◆ DATASET ENTRIES
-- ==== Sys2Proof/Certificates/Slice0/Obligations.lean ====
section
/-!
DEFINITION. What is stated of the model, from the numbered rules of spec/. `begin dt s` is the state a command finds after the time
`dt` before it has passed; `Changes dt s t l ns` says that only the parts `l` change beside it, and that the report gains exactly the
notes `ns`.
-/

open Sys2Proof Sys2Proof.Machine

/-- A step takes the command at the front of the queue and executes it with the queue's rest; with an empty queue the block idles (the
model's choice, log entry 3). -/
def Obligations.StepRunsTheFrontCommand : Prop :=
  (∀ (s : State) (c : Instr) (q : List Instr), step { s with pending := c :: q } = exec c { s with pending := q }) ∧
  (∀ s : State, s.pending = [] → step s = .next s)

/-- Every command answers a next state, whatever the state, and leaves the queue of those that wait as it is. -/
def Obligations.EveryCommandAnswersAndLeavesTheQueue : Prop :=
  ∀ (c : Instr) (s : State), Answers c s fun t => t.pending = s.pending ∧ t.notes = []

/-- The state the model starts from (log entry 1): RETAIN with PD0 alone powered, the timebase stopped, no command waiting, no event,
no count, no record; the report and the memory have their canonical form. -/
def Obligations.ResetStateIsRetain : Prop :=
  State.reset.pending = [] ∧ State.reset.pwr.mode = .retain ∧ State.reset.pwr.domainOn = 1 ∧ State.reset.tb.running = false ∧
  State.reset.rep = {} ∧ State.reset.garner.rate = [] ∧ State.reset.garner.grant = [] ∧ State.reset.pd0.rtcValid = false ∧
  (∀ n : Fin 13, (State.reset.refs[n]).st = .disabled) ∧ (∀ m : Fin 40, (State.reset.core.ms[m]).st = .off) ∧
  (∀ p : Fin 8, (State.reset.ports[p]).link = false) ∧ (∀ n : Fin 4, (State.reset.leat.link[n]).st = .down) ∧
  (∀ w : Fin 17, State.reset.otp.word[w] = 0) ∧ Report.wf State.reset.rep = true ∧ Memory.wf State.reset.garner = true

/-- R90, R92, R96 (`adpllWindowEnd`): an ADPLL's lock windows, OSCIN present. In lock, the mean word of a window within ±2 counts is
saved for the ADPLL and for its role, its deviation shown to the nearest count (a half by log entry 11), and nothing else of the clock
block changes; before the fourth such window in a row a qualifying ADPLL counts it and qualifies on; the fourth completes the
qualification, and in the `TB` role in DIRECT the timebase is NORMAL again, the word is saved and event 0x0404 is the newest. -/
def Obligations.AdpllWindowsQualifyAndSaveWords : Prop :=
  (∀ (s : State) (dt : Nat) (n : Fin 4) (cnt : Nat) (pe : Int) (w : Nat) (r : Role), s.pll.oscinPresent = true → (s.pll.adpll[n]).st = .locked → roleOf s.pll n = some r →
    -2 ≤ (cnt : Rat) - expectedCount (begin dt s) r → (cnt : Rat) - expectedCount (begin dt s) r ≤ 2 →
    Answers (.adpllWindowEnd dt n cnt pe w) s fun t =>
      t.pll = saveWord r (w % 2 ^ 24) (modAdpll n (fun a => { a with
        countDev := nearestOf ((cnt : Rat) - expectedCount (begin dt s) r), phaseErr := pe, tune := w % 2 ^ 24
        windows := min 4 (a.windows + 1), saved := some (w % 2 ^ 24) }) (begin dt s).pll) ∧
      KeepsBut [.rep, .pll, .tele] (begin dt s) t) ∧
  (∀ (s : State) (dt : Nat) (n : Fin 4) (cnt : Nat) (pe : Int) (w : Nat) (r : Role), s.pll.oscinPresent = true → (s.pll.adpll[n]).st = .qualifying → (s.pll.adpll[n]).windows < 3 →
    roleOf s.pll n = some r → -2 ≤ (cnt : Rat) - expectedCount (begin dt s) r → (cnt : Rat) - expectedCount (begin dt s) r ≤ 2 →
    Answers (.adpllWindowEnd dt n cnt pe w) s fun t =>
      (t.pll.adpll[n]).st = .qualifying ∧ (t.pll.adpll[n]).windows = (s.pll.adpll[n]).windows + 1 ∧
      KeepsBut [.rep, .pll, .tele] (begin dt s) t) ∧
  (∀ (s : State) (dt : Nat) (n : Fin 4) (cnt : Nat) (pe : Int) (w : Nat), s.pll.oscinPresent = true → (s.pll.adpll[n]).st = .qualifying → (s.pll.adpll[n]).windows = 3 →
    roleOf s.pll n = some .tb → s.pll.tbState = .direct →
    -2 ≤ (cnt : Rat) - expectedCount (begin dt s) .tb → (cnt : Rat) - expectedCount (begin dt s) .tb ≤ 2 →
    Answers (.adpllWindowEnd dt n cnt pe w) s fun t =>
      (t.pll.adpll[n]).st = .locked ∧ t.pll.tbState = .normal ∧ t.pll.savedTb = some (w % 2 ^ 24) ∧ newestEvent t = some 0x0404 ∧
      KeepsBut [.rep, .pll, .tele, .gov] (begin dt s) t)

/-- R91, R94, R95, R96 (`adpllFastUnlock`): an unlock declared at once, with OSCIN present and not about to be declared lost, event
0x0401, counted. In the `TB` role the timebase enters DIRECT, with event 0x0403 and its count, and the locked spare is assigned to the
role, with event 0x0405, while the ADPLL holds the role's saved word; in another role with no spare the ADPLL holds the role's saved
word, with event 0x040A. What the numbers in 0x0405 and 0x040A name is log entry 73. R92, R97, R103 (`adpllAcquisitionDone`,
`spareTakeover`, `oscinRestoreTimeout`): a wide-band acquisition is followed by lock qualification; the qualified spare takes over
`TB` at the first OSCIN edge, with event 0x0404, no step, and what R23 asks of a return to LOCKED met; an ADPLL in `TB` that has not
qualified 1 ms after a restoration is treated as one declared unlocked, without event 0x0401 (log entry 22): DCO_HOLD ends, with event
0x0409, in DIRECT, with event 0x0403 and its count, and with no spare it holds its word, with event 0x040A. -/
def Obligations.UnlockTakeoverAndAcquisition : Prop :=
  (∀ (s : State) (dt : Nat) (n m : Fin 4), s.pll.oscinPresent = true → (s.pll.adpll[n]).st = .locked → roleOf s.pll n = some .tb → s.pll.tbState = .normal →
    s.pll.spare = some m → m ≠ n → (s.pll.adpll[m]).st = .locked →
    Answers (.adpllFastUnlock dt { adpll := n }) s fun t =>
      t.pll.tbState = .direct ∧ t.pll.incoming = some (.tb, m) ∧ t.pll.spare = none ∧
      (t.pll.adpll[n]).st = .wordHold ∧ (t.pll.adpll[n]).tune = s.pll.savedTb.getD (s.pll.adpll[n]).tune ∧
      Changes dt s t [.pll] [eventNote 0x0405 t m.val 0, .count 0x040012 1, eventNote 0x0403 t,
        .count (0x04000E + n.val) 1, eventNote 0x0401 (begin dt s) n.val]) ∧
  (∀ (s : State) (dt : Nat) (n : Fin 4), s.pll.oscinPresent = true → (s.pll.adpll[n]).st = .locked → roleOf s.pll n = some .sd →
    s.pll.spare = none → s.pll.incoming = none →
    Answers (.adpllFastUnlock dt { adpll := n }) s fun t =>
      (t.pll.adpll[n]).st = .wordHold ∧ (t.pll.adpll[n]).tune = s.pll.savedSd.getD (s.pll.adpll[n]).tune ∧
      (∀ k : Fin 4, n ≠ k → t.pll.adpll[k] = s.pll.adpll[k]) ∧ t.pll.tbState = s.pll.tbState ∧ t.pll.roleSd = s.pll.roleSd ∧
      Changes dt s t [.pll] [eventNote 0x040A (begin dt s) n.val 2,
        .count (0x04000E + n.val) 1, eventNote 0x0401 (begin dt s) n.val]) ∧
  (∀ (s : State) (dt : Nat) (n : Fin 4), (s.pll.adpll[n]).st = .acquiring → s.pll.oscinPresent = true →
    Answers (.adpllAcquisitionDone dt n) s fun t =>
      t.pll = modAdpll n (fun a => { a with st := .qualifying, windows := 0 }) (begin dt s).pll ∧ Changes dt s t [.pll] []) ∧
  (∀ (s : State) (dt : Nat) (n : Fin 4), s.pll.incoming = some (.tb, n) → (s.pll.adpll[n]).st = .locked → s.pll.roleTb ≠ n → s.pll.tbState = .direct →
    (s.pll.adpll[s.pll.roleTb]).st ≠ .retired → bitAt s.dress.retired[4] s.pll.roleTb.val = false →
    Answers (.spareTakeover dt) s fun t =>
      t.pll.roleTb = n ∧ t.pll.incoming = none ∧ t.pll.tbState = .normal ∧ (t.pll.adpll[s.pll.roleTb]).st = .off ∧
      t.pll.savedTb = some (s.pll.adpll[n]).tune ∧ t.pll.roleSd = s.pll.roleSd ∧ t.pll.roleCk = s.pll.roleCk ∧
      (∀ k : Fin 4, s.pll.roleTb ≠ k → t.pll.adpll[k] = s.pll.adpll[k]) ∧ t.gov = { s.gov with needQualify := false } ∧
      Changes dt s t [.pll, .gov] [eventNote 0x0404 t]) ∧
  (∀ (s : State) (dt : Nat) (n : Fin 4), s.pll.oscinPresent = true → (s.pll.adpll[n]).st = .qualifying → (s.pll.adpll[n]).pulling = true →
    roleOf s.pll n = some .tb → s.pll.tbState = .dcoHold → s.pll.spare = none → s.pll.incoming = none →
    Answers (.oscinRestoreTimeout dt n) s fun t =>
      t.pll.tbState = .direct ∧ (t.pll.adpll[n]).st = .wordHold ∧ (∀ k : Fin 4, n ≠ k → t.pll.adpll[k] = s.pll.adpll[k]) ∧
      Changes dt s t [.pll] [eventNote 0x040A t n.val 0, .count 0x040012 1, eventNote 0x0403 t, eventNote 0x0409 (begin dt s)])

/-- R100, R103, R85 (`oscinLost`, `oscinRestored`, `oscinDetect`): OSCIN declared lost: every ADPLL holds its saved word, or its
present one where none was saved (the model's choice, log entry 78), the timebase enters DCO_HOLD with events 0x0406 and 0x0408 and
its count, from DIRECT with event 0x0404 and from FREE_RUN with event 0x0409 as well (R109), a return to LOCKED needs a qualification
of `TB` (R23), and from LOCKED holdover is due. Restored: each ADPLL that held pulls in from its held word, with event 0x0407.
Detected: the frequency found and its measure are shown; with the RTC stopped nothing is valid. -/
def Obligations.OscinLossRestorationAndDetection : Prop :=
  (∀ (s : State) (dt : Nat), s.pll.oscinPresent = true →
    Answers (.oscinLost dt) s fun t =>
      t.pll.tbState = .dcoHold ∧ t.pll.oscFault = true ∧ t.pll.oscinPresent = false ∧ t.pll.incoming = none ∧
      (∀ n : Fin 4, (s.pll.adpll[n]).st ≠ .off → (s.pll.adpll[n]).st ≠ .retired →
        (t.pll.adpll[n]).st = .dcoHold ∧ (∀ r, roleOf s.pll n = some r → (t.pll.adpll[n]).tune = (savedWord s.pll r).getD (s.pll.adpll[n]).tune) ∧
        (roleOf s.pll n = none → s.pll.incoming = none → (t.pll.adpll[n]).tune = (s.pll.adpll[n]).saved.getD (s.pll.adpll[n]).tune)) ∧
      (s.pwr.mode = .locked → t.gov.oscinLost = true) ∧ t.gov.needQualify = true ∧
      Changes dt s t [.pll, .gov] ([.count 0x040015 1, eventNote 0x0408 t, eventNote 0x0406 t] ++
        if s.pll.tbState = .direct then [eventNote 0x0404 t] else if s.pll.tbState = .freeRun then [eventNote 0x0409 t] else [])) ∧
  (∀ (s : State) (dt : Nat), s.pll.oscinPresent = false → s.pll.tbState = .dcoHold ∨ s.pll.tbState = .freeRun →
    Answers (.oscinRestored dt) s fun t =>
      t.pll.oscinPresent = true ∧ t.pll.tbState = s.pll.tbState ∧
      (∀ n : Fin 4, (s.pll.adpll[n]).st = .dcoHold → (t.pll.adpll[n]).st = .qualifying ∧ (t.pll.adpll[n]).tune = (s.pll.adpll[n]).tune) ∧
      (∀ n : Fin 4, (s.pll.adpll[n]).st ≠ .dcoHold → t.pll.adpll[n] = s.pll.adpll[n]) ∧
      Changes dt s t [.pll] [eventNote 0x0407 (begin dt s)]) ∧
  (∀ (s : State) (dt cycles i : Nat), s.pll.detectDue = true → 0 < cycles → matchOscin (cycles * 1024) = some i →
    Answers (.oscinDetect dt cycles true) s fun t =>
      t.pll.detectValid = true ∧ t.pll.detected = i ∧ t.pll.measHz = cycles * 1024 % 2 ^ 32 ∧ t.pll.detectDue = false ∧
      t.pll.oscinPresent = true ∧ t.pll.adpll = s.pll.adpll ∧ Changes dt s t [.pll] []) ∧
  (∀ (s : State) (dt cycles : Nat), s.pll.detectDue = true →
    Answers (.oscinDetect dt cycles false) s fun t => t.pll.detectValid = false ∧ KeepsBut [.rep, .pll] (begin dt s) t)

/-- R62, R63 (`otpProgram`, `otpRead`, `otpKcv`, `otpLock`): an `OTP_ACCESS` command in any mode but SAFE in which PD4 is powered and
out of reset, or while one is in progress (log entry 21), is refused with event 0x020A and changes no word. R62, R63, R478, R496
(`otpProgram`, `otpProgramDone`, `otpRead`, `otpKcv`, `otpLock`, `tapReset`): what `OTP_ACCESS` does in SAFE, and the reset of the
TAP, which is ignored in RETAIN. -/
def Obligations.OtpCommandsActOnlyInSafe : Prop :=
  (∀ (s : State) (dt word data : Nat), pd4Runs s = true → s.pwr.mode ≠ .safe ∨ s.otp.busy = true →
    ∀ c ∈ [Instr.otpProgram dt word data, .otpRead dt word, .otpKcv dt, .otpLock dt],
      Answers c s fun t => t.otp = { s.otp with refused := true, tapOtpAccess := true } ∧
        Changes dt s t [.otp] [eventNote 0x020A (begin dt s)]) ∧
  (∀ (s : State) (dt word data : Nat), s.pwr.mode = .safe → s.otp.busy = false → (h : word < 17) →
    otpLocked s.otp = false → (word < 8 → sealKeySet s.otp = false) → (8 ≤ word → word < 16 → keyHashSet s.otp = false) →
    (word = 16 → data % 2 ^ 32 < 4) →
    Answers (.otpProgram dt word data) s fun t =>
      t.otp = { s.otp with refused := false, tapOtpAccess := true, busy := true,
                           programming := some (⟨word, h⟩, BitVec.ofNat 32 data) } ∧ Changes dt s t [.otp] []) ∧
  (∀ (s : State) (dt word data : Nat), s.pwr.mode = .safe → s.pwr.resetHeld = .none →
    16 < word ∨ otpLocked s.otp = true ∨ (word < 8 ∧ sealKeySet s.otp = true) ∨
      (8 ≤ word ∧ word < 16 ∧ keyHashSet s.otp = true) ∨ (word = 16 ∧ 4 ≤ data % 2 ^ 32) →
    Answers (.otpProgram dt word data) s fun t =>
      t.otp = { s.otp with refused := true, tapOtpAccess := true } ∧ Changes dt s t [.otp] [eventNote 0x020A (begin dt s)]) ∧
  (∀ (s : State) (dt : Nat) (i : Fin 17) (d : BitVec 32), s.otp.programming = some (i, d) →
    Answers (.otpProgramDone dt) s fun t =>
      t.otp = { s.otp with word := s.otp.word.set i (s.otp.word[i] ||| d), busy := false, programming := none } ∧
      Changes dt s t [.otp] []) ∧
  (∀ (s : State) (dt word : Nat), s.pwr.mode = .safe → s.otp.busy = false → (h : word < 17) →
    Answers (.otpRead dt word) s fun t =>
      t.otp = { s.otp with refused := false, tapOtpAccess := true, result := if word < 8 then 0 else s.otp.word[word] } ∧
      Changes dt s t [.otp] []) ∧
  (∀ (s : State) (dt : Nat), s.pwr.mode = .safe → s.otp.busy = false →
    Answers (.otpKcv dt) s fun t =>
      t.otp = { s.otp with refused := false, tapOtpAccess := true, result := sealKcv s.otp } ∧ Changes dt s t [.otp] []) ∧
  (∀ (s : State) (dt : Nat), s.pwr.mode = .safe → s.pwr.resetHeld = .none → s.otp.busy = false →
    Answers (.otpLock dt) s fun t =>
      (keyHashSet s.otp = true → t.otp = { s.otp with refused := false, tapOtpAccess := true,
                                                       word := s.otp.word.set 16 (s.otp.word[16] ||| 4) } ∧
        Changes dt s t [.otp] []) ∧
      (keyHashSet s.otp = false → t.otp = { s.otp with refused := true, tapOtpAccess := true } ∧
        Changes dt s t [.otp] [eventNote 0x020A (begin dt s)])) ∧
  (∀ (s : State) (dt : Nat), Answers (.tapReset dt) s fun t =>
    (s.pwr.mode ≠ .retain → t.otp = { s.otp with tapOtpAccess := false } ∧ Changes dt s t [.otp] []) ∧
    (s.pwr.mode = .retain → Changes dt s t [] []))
==
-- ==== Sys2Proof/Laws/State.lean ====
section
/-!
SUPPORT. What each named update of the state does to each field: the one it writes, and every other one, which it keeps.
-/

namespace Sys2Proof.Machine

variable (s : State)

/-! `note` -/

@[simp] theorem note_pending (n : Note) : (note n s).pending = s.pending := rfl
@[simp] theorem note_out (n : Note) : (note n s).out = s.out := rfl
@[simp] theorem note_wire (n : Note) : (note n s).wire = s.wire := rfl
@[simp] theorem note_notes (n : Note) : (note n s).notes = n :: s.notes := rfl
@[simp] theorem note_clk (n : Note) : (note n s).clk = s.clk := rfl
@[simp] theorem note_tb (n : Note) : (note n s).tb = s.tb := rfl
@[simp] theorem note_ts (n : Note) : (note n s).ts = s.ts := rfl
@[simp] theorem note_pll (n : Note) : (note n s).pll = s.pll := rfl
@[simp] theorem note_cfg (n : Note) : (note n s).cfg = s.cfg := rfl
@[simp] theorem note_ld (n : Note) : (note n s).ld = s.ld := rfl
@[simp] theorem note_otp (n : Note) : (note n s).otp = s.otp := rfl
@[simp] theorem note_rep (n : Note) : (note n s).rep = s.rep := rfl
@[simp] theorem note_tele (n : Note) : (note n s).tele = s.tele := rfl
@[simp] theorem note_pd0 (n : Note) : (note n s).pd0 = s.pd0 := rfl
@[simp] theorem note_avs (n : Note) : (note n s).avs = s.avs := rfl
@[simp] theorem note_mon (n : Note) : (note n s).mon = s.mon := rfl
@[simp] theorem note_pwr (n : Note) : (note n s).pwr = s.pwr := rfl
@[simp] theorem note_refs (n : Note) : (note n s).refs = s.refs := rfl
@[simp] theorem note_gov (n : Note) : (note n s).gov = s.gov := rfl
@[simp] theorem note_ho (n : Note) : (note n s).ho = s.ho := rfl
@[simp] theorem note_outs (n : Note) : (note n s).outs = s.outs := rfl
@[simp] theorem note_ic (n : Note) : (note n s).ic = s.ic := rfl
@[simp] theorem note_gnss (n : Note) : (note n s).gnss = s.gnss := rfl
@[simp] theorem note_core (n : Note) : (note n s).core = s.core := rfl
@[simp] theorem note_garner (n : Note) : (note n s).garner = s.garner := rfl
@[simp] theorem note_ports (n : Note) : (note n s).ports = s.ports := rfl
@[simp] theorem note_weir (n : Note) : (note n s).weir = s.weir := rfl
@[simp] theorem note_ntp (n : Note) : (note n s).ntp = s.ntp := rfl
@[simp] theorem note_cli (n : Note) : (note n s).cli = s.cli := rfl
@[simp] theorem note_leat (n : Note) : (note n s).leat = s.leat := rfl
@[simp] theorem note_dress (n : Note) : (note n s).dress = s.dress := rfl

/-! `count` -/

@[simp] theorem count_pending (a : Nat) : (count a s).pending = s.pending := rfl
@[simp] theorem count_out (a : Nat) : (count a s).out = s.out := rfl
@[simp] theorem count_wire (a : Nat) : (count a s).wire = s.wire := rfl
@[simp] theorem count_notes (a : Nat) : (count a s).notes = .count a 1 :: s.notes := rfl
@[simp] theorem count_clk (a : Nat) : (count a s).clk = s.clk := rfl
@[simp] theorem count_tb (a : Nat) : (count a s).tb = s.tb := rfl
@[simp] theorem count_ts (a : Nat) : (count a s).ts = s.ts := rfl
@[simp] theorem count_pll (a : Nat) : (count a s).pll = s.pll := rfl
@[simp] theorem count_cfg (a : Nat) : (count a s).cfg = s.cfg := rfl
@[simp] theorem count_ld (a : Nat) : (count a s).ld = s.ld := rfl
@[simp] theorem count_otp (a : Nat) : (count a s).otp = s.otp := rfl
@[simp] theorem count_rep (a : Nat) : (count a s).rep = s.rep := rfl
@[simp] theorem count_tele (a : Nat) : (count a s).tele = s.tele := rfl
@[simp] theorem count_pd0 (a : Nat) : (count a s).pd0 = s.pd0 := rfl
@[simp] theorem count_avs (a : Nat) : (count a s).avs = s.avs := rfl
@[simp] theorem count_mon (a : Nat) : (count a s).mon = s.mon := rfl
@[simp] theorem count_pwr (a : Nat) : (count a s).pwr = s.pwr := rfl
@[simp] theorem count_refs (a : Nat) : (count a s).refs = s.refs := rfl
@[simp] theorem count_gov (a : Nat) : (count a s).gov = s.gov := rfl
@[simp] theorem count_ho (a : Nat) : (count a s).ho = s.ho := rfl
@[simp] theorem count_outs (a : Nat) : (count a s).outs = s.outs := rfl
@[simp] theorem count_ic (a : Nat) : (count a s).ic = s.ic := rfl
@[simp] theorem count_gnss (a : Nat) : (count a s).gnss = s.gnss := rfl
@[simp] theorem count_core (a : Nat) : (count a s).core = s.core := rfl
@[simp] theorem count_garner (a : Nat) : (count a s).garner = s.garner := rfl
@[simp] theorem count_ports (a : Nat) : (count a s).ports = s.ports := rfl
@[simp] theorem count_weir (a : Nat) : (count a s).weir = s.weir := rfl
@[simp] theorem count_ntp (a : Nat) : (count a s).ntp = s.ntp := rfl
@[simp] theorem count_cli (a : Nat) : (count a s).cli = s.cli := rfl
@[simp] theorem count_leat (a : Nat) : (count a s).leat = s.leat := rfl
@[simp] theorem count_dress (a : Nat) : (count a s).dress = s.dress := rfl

◆ YOUR TASK
In the entries above, find the line with "variable (s : State)" and the line with "n s).pll = s.pll := rfl", then set down exactly those two and every line between them, nothing else.

◆ EXERCISE RESULT
variable (s : State)

/-! `note` -/

@[simp] theorem note_pending (n : Note) : (note n s).pending = s.pending := rfl
@[simp] theorem note_out (n : Note) : (note n s).out = s.out := rfl
@[simp] theorem note_wire (n : Note) : (note n s).wire = s.wire := rfl
@[simp] theorem note_notes (n : Note) : (note n s).notes = n :: s.notes := rfl
@[simp] theorem note_clk (n : Note) : (note n s).clk = s.clk := rfl
@[simp] theorem note_tb (n : Note) : (note n s).tb = s.tb := rfl
@[simp] theorem note_ts (n : Note) : (note n s).ts = s.ts := rfl
@[simp] theorem note_pll (n : Note) : (note n s).pll = s.pll := rfl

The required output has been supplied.